Phenological metrics, life history traits, and environmental variables
The rate of phenological change for moths may vary throughout the season, depending on the measure used, and spatially, as environmental variables can vary depending on location. We calculated each phenological metric within each Watsonian Vice County (VC) for each year, where there was enough data to do so. The VC system was first developed for plant species distributions and has been used since its conception at the end of the 19th century (Watson 1883). It provides an unchanging set of geographical boundaries within Great Britain. Moreover, by modelling at the VC level we remove zeros due to species absences, instead concentrating only on VCs within the range of each species.
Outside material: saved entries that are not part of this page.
-- ==== Sys2Proof/Machine/Ops.lean ====
section
/-!
DEFINITION. The named operations that every family uses: little-endian byte strings (R7), the parts of the state by
number, free values, the interrupt summary and vectors (R344, R446), the event log (R394), tags and outgoing packets
(R86, R87, R311, R331), and the raising of a safety mechanism (R372).
-/
namespace Sys2Proof.Machine

/-! ### Bytes -/

/-- The `n` little-endian bytes of a number (R7). -/
def leBytes (n v : Nat) : List Byte :=
  match n with
  | 0 => []
  | n + 1 => BitVec.ofNat 8 v :: leBytes n (v / 256)

/-- The number of a little-endian byte string (R7). -/
def leNat (l : List Byte) : Nat :=
  match l with
  | [] => 0
  | b :: r => b.toNat + 256 * leNat r

/-- The number of a big-endian byte string (R7, cryptographic values). -/
def beNat (l : List Byte) : Nat := l.foldl (fun n b => n * 256 + b.toNat) 0

/-- The `n` big-endian bytes of a number. -/
def beBytes (n v : Nat) : List Byte := (leBytes n v).reverse

/-- `n` bytes of a byte string from offset `o`; bytes beyond the end read as zero. -/
def bytesAt (l : List Byte) (o n : Nat) : List Byte := (List.range n).map fun i => l.getD (o + i) 0

/-- The completion code in a STATUS operand or field (R11). No device produces GEN_MISMATCH or 0x14–0xFF there; a value of
these reads as BAD_COMMAND, the code of a malformed packet (DESIGN CHOICE, notes/assumptions/119.md). -/
def completionCode (b : Byte) : Nat := if b.toNat ≤ 0x13 ∧ b ≠ 0x0A then b.toNat else 0x0E

/-- A little-endian number of `n` bytes at offset `o` of a byte string. -/
def natAt (l : List Byte) (o n : Nat) : Nat := leNat (bytesAt l o n)

/-- `n` bytes of a sparse byte memory from address `a`. -/
def memGet (m : SMap Byte) (a n : Nat) : List Byte := (List.range n).map fun i => SMap.get m (a + i) 0

/-- A sparse byte memory with bytes written from address `a` on. -/
def memPut (m : SMap Byte) (a : Nat) (l : List Byte) : SMap Byte :=
  match l with
  | [] => m
  | b :: r => memPut (SMap.set m a b 0) (a + 1) r

/-- A sparse byte memory with `n` bytes from address `a` set to zero. -/
def memZero (m : SMap Byte) (a n : Nat) : SMap Byte := m.filter fun e => !(decide (a ≤ e.1) && decide (e.1 < a + n))

/-- `w` as an Int, two's complement. -/
def toInt {n : Nat} (w : BitVec n) : Int := w.toInt

/-- The lowest number from `n` on that a rising list does not hold. -/
def lowestFree (l : List Nat) (n : Nat) : Nat :=
  match l with
  | [] => n
  | k :: r => if k = n then lowestFree r (n + 1) else if n < k then n else lowestFree r n

/-! ### Parts of the state -/

/-- Core Cc. -/
def State.core (s : State) (c : Nat) : Core := SMap.get s.cores c {}
/-- `s` with core Cc replaced. -/
def State.setCore (s : State) (c : Nat) (k : Core) : State := { s with cores := SMap.set s.cores c k {} }
/-- `s` with core Cc changed. -/
def State.modCore (s : State) (c : Nat) (f : Core → Core) : State := s.setCore c (f (s.core c))
/-- Context CTXn. -/
def State.ctx (s : State) (n : Nat) : Ctx := SMap.get s.ctxs n {}
/-- `s` with context CTXn replaced. -/
def State.setCtx (s : State) (n : Nat) (x : Ctx) : State := { s with ctxs := SMap.set s.ctxs n x {} }
/-- `s` with context CTXn changed. -/
def State.modCtx (s : State) (n : Nat) (f : Ctx → Ctx) : State := s.setCtx n (f (s.ctx n))
/-- Stream Sn. -/
def State.stream (s : State) (n : Nat) : Stream := SMap.get s.streams n {}
/-- `s` with stream Sn replaced. -/
def State.setStream (s : State) (n : Nat) (x : Stream) : State := { s with streams := SMap.set s.streams n x {} }
/-- `s` with stream Sn changed. -/
def State.modStream (s : State) (n : Nat) (f : Stream → Stream) : State := s.setStream n (f (s.stream n))
/-- Queue q. -/
def State.queue (s : State) (q : Nat) : Queue := SMap.get s.qm.queues q {}
/-- `s` with queue q replaced. -/
def State.setQueue (s : State) (q : Nat) (x : Queue) : State :=
  { s with qm := { s.qm with queues := SMap.set s.qm.queues q x {} } }
/-- `s` with queue q changed. -/
def State.modQueue (s : State) (q : Nat) (f : Queue → Queue) : State := s.setQueue q (f (s.queue q))
/-- Audio port p. -/
def State.port (s : State) (p : Nat) : Port := SMap.get s.audio.ports p {}
/-- `s` with audio port p replaced. -/
def State.setPort (s : State) (p : Nat) (x : Port) : State :=
  { s with audio := { s.audio with ports := SMap.set s.audio.ports p x {} } }
/-- `s` with audio port p changed. -/
def State.modPort (s : State) (p : Nat) (f : Port → Port) : State := s.setPort p (f (s.port p))
/-- Ring r. -/
def State.ring (s : State) (r : Nat) : Ring := SMap.get s.audio.rings r {}
/-- `s` with ring r replaced. -/
def State.setRing (s : State) (r : Nat) (x : Ring) : State :=
  { s with audio := { s.audio with rings := SMap.set s.audio.rings r x {} } }
/-- `s` with ring r changed. -/
def State.modRing (s : State) (r : Nat) (f : Ring → Ring) : State := s.setRing r (f (s.ring r))
/-- APLLa. -/
def State.apll (s : State) (a : Nat) : Apll := SMap.get s.audio.aplls a {}
/-- `s` with APLLa replaced. -/
def State.setApll (s : State) (a : Nat) (x : Apll) : State :=
  { s with audio := { s.audio with aplls := SMap.set s.audio.aplls a x {} } }
/-- Angle timebase ANGa. -/
def State.angle (s : State) (a : Nat) : Angle := SMap.get s.angles a {}
/-- `s` with ANGa replaced. -/
def State.setAngle (s : State) (a : Nat) (x : Angle) : State := { s with angles := SMap.set s.angles a x {} }
/-- Port KLp. -/
def State.link (s : State) (p : Nat) : Link := SMap.get s.fab.links p {}
/-- `s` with port KLp replaced. -/
def State.setLink (s : State) (p : Nat) (x : Link) : State :=
  { s with fab := { s.fab with links := SMap.set s.fab.links p x {} } }
/-- `s` with port KLp changed. -/
def State.modLink (s : State) (p : Nat) (f : Link → Link) : State := s.setLink p (f (s.link p))
/-- Outstanding transaction under tag t. -/
def State.tag (s : State) (t : Nat) : Option Tag := SMap.get s.fab.tags t none
/-- `s` with the transaction under tag t replaced. -/
def State.setTag (s : State) (t : Nat) (x : Option Tag) : State :=
  { s with fab := { s.fab with tags := SMap.set s.fab.tags t x none } }
/-- The count of semaphore n. -/
def State.sem (s : State) (n : Nat) : W32 := SMap.get s.fab.sems n 0
/-- `s` with the count of semaphore n replaced. -/
def State.setSem (s : State) (n : Nat) (v : W32) : State :=
  { s with fab := { s.fab with sems := SMap.set s.fab.sems n v 0 } }

/-- The timebase now (R181). -/
def State.now (s : State) : W64 := s.time.tb

/-- The timebase has reached at least `t`: a scheduled event acts no earlier than its instant (notes/assumptions/4.md). -/
def State.reach (s : State) (t : W64) : State :=
  if s.now.toNat < t.toNat then { s with time := { s.time with tb := t } } else s

/-- A free value of `w` bits, and the state with the next one due (notes/assumptions/2.md). -/
def State.draw (s : State) (w : Nat) : BitVec w × State :=
  ((Config.freeValue s.free).setWidth w, { s with free := s.free + 1 })

/-- Microseconds as timebase units of 1/256 ns (R181). -/
def usTb (us : Nat) : Nat := us * 256000

/-- Nanoseconds as timebase units. -/
def nsTb (ns : Nat) : Nat := ns * 256

/-- How long ago a timebase value was, in units; 0 for a value ahead. -/
def State.age (s : State) (t : W64) : Nat := (s.now - t).toNat

/-! ### Tags and packets -/

/-- The generation of context n (R206). -/
def State.gen (s : State) (n : Nat) : BitVec 4 := (s.ctx n).gen

/-- The device's node ID (FB_NODE, R338). -/
def State.node (s : State) : Nat := s.fab.nodeId

/-- Whether node n is reachable: FB_PEER[n].UP (R329). -/
def State.peerUp (s : State) (n : Nat) : Bool := s.flag Page.fabric (Reg.FB_PEER + 4 * n) 8

/-- The last known boot generation of node n. -/
def State.peerBgen (s : State) (n : Nat) : Nat := s.fld Page.fabric (Reg.FB_PEER + 4 * n) 0 8

/-- The route to node n: FB_ROUTE[n].PORT (R322). -/
def State.route (s : State) (n : Nat) : Nat := s.fld Page.fabric (Reg.FB_ROUTE + 4 * n) 0 3

/-- A packet of this device with every field that R311 leaves to the type zero. -/
def State.newPacket (s : State) (ttype dst : Nat) : Packet :=
  { ttype := BitVec.ofNat 8 ttype, dst := BitVec.ofNat 5 dst, src := BitVec.ofNat 5 s.node, hops := 0, tag := 0,
    epoch := 0, bgen := s.fab.bgen, rbgen := 0, ctx := 0, cgv := false, cgen := 0, status := 0, z := false,
    enc := false, last := false, len := 0, wlen := 0, addr := 0, operand := 0, data := [] }

/-- A packet put on port `port`, virtual channel `vc` (R308). Whether it is encrypted follows the port (R319). -/
def State.emit (s : State) (port vc : Nat) (p : Packet) : State :=
  let p := { p with enc := (s.link port).encOn }
  { s with fab := { s.fab with out := s.fab.out ++ [⟨port, vc, p⟩] } }

/-- Whether port p carries packets: UP (R300). -/
def State.linkUp (s : State) (p : Nat) : Bool := (s.link p).st == 6

/-- A unicast packet sent toward its destination; a packet with no usable route is dropped and counted (R317, R322). -/
def State.send (s : State) (vc : Nat) (p : Packet) : State :=
  let r := s.route p.dst.toNat
  if r < 4 && s.linkUp r then s.emit r vc p
  else s.count Page.fabric Reg.FB_ROUTE_DROP

/-- A broadcast sent on every UP port (R322). -/
def State.broadcast (s : State) (vc : Nat) (p : Packet) : State :=
  [0, 1, 2, 3].foldl (fun s k => if s.linkUp k then s.emit k vc p else s) s

/-- The status with which a request to node n completes at once without being sent: NODE_RESET where the node is DOWN
(R332, R335), ACCESS_DENIED for node ID 31 (R316) and where there is no valid route (R317). -/
def State.refuseRequest (s : State) (n : Nat) : Option Nat :=
  if n = 31 then some 0x0D
  else if s.peerUp n = false then some 0x09
  else if s.route n < 4 && s.linkUp (s.route n) then none
  else some 0x0D

/-- The epoch of tag t (R331). -/
def State.epoch (s : State) (t : Nat) : BitVec 3 := SMap.get s.fab.epochs t 0

/-- A request issued under the lowest free tag; the record says what the reply completes. -/
def State.issueRequest (s : State) (vc : Nat) (p : Packet) (t : Tag) : State :=
  let i := lowestFree (s.fab.tags.map (·.1)) 0
  let t := { t with epoch := s.epoch i, dst := p.dst.toNat, port := s.route p.dst.toNat, since := s.now }
  let p := { p with tag := BitVec.ofNat 13 i, epoch := s.epoch i,
                    ctx := match t.ctx with | some n => BitVec.ofNat 6 n.val | none => 0,
                    cgv := t.ctx.isSome, cgen := t.gen }
  (s.setTag i (some t)).send vc p

/-- The number of outstanding tags that meet `f`. -/
def State.tagCount (s : State) (f : Tag → Bool) : Nat :=
  (s.fab.tags.filter fun e => match e.2 with | some t => f t | none => false).length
Thus, each species was filtered separately in each VC using the methods of Hällfors et al. (2021), whereby we we only included species with trait data from Cook et al. (2022) that had at least 30 records a year for at least 10 years in each VC, resulting in 149 species included in the analyses. As a result of calculating at the VC level we had to remove all data from Scotland as there were too few records to meet the criteria of Hällfors et al. (2021), and thus the analysis only included England and Wales. Accordingly, three phenological metrics were derived for each species from the recorded data:
• First Emergence (FE) – the day of the year on which the first 25% of records had been observed for each species each year in each VC (sensu Van Strien et al. 2008). Thus, each VC had a separate FE calculated for each year based on the records only in that VC.
• Peak Emergence (PE) – the day with the highest number of records for each species each year in each VC. Where there were several days with the highest number of records, an average day of year was taken for the peak of emergence.
• Emergence Standard Deviation (ESD) – the standard deviation of the average peak emergence. As the standard deviation is the spread of records around the peak emergence it provides an indicator of the duration of the flight period for each species each year in each VC.
We included traits from Cook et al. (2022) that we hypothesised would be phenologically relevant, as they determined the ways in which a species interacts with its environment, and therefore the environmental cues that fine-tune phenology (Table 1). The environmental variables included were:
• Year: a continuous variable we took to both represent change through time, as well as unmeasured environmental variables that have changed linearly, such as precipitation.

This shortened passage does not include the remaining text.